Species of jellyfish

Catostylus tagi is a species of jellyfish from warmer parts of the East Atlantic Ocean and since the 2000s also found in the Mediterranean Sea. It is the only member of the family Catostylidae that is found in Europe, and it is a common species in the Tagus estuary in Portugal. It has collagen in its bell which is currently being researched to see if it has biomedical uses as an intercellular matrix. The species is named after the Tagus river.

==Description==
Typical Catostylus with chunky appendages and tentacle to go with each. This jellyfish has a sting that causes light pain and a skin rash, but generally poses no serious threat. It is up to 65 cm in bell diameter, but a more typical size is 25 cm in diameter and 2.5 kg in weight. Its colour is variable and can be blue-white, cream, brown, or off-white. The exumbrellar grooves are reddish or purplish brown. C. tagi has gonads along the edge of its stomach in an X shape.
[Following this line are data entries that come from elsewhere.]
-- ==== Sys2Proof/Certificates/Slice0/Obligations.lean ====
section
/-! DEFINITION. The statements for the provers. -/

open Sys2Proof Sys2Proof.Machine

/-! ### The integer group (R214-R221) -/

/-- R216: IADD, ISUB, IMUL, IMAD and IABS complete with the exact integer result, wrapped or clamped; IMULH with its high half. -/
def Claims.IntegerSums : Prop :=
  ∀ (x : Typed) (s : State), s.flows = true → evenPair x.d x.width →
    let a i := asInt x.ty (s.opA x i)
    let b i := asInt x.ty (s.opB x i)
    let c i := asInt x.ty (s.opC x i)
    let done (i : Instr) (r : Nat → BitVec x.width × BitVec 8) : Prop := DeliversInt i s x r
    done (.iadd x) (fun i => narrowed x.ty x.width x.sat (a i + b i)) ∧
    done (.isub x) (fun i => narrowed x.ty x.width x.sat (a i - b i)) ∧
    done (.imul x) (fun i => narrowed x.ty x.width x.sat (a i * b i)) ∧
    done (.imad x) (fun i => narrowed x.ty x.width x.sat (a i * b i + c i)) ∧
    done (.imulh x) (fun i => (BitVec.ofInt x.width (a i * b i / (2 ^ x.width : Nat)), 0)) ∧
    done (.iabs x) (fun i => narrowed x.ty x.width x.sat (a i).natAbs)

/-- R221: IDOT4 completes with the sum of four byte products and c, wrapped or clamped. -/
def Claims.DotProduct : Prop :=
  ∀ (x : Typed) (s : State), s.flows = true → evenPair x.d x.width →
    let byte (signedByte : Bool) (n j : Nat) : Int :=
      let b := BitVec.ofNat 8 (n / 2 ^ (8 * j))
      if signedByte then b.toInt else b.toNat
    let a i := byte (decide (x.var.toNat < 2)) (s.opA x i).toNat
    let b i := byte (decide (x.var.toNat % 2 = 0)) (s.opB x i).toNat
    x.ty = .i32 → DeliversInt (.idot4 x) s x fun i =>
      narrowed x.ty x.width x.sat ((s.opC x i).toInt + a i 0 * b i 0 + a i 1 * b i 1 + a i 2 * b i 2 + a i 3 * b i 3)

/-- R216, R217: the logical operations and the shifts; an amount at or above the width gives 0, or the sign. -/
def Claims.LogicAndShifts : Prop :=
  ∀ (x : Typed) (s : State), s.flows = true → evenPair x.d x.width →
    let a := s.opA x
    let b := s.opB x
    let k i := (b i).toNat % 2 ^ 32
    let done (i : Instr) (r : Nat → BitVec x.width) : Prop := DeliversInt i s x fun j => (r j, 0)
    done (.and x) (fun i => a i &&& b i) ∧
    done (.or x) (fun i => a i ||| b i) ∧
    done (.xor x) (fun i => a i ^^^ b i) ∧
    done (.andn x) (fun i => a i &&& ~~~(b i)) ∧
    done (.shl x) (fun i => a i <<< k i) ∧
    done (.shr x) (fun i => a i >>> k i) ∧
    done (.sar x) (fun i => (a i).sshiftRight (k i)) ∧
    done (.rot x) (fun i => if x.var = 0 then (a i).rotateLeft (k i % x.width) else (a i).rotateRight (k i % x.width))

/-- R216, R219: counts, reversal and bit fields; positions and lengths beyond the width act as the width. -/
def Claims.BitFields : Prop :=
  ∀ (x : Typed) (s : State), s.flows = true → evenPair x.d x.width →
    let a := s.opA x
    let c := s.opC x
    let pos i := min x.width ((s.opB x i).toNat % 256)
    let len i := min x.width ((s.opB x i).toNat / 256 % 256)
    let done (i : Instr) (r : Nat → BitVec x.width) : Prop := DeliversInt i s x fun j => (r j, 0)
    done (.popc x) (fun i => (a i).cpop) ∧
    done (.clz x) (fun i => (a i).clz) ∧
    done (.brev x) (fun i => (a i).reverse) ∧
    done (.bfx x) (fun i =>
      if x.ty.isSigned then (((a i).signExtend (2 * x.width)).extractLsb' (pos i) (len i)).signExtend x.width
      else ((a i).extractLsb' (pos i) (len i)).setWidth x.width) ∧
    done (.bfi x) (fun i =>
      let field : BitVec x.width := ((BitVec.allOnes x.width) >>> (x.width - len i)) <<< pos i
      (c i &&& ~~~field) ||| ((a i <<< pos i) &&& field))

/-- R216, R217, R219: logic, shifts, rotations, counts and bit fields. -/
def Obligations.LogicAndFields : Prop := Claims.LogicAndShifts ∧ Claims.BitFields

/-- R218: IDIV truncates towards zero, IREM has the sign of a; a divisor of zero gives the extreme value, or a. -/
def Claims.Division : Prop :=
  ∀ (x : Typed) (s : State), s.flows = true → evenPair x.d x.width →
    let a i := asInt x.ty (s.opA x i)
    let b i := asInt x.ty (s.opB x i)
    DeliversInt (.idiv x) s x (fun i =>
      if b i = 0 then
        (BitVec.ofInt x.width (if x.ty.isSigned && a i < 0 then leastOf x.ty x.width else greatestOf x.ty x.width), 0)
      else narrowed x.ty x.width x.sat (Int.tdiv (a i) (b i))) ∧
    DeliversInt (.irem x) s x fun i => (if b i = 0 then s.opA x i else BitVec.ofInt x.width (Int.tmod (a i) (b i)), 0)

/-- R216, R218, R221: the sums, products and absolute value, the dot product of bytes, and division. -/
def Obligations.IntegerArithmetic : Prop := Claims.IntegerSums ∧ Claims.DotProduct ∧ Claims.Division

/-- R216, R220, R221: minimum, maximum, comparison, selection, move, LEA and PLOP. -/
def Claims.CompareAndMove : Prop :=
  ∀ (x : Typed) (s : State), s.flows = true → evenPair x.d x.width →
    let a i := asInt x.ty (s.opA x i)
    let b i := asInt x.ty (s.opB x i)
    let raw (sel : Sel) i : BitVec x.width := BitVec.ofNat x.width (s.src x.width x.sx sel x.imm i)
    let compare i : Bool :=
      match x.var.toNat with
      | 0 => a i = b i
      | 1 => a i ≠ b i
      | 2 => a i < b i
      | 3 => a i ≤ b i
      | 4 => b i < a i
      | _ => b i ≤ a i
    let chosen i : Bool :=
      match x.c with
      | .p n => s.readPBit n.toNat i
      | .s n => s.readS n.toNat ≠ 0
      | _ => false
    let bit (sel : Sel) i : Nat :=
      match sel with
      | .p n => if s.readPBit n.toNat i then 1 else 0
      | _ => 0
    let done (i : Instr) (r : Nat → BitVec x.width) : Prop := DeliversInt i s x fun j => (r j, 0)
    let truth (i : Instr) (r : Nat → Bool) : Prop :=
      Delivers i s x.d x.hdr 32 false fun j st => (if r j then 1 else 0, 0, st)
    done (.imin x) (fun i => if b i < a i then s.opB x i else s.opA x i) ∧
    done (.imax x) (fun i => if a i < b i then s.opB x i else s.opA x i) ∧
    truth (.icmp x) compare ∧
    done (.sel x) (fun i => if chosen i then raw x.a i else raw x.b i) ∧
    done (.mov x) (raw x.a) ∧
    done (.lea x) (fun i =>
      raw x.a i + (BitVec.ofInt x.width (asInt x.ty (BitVec.ofNat 32 (s.src 32 false x.b x.imm i)))) <<< x.var.toNat) ∧
    ((∀ q ∈ [x.a, x.b, x.c], q = .none ∨ ∃ n, q = .p n) →
      truth (.plop x) fun i => x.imm.getLsbD (4 * bit x.a i + 2 * bit x.b i + bit x.c i))

/-- R221: PRMT.SEL places a source byte or a blank by each nibble of c; PRMT.FUNNEL takes four bytes of the ring. -/
def Claims.Permutation : Prop :=
  ∀ (x : Typed) (s : State), s.flows = true →
    let v (sel : Sel) (i : Nat) : Word := BitVec.ofNat 32 (s.src 32 false sel x.imm i)
    let ring i : BitVec 64 := v x.b i ++ v x.a i
    let nibble i (j : Nat) : Nat := ((v x.c i).extractLsb' (4 * j) 4).toNat
    let part i (j : Nat) : Byte :=
      if x.var = 1 then (ring i).extractLsb' (8 * (((v x.c i).toNat + j) % 8)) 8
      else if 8 ≤ nibble i j then 0 else (ring i).extractLsb' (8 * nibble i j) 8
    Delivers (.prmt x) s x.d x.hdr 32 false fun i st => ((part i 3 ++ part i 2 ++ part i 1 ++ part i 0).toNat, 0, st)

/-- R216, R220, R221: comparisons, selections and moves, and the permutation of bytes. -/
def Obligations.ComparesAndMoves : Prop := Claims.CompareAndMove ∧ Claims.Permutation

/-! ### The floating-point group (R222-R227) -/

/-- R222: FADD, FSUB, FMUL, FFMA and FDIV complete with the exact real result rounded once, and the special results. That NaN and
infinite results leave the rounding state unchanged is the model's reading (log 59). -/
def Claims.FloatArithmetic : Prop :=
  ∀ (x : Typed) (s : State), x.ty = .f32 ∨ x.ty = .f16 ∨ x.ty = .bf16 → s.flows = true →
    let f := x.ty.floatFmt
    let a j := f.unpack (f.signOps x.absa x.nega (s.srcA x j))
    let b j := f.unpack (f.signOps x.absb x.negb (s.srcB x j))
    let c j := f.unpack (s.srcC x j)
    let mode := x.rnd.toNat
    DeliversFloat (.fadd x) s x (fun j => f.IsSum mode x.sat (a j) (b j)) ∧
    DeliversFloat (.fsub x) s x (fun j => f.IsSum mode x.sat (a j) (b j).negate) ∧
    DeliversFloat (.fmul x) s x (fun j => f.IsProduct mode x.sat (a j) (b j)) ∧
    DeliversFloat (.ffma x) s x (fun j => f.IsFused mode x.sat (a j) (b j) (c j)) ∧
    DeliversFloat (.fdiv x) s x (fun j => f.IsQuotient mode x.sat (a j) (b j))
It has the octant formation typical of Catostylus jellies, the height of the octants are also variable.

==Food==
Eats both zooplankton and phytoplankton, certain crustaceans, small fish, and marine snow.

==Biomedical use==
Its bell collagen is currently being researched for use as an intercellular matrix. The collagen is made up of 1/3 glycine and most of the rest is water and other amino acids, its amino acid content is very small. The collagen is denatured as soon as it reaches 29.9 C.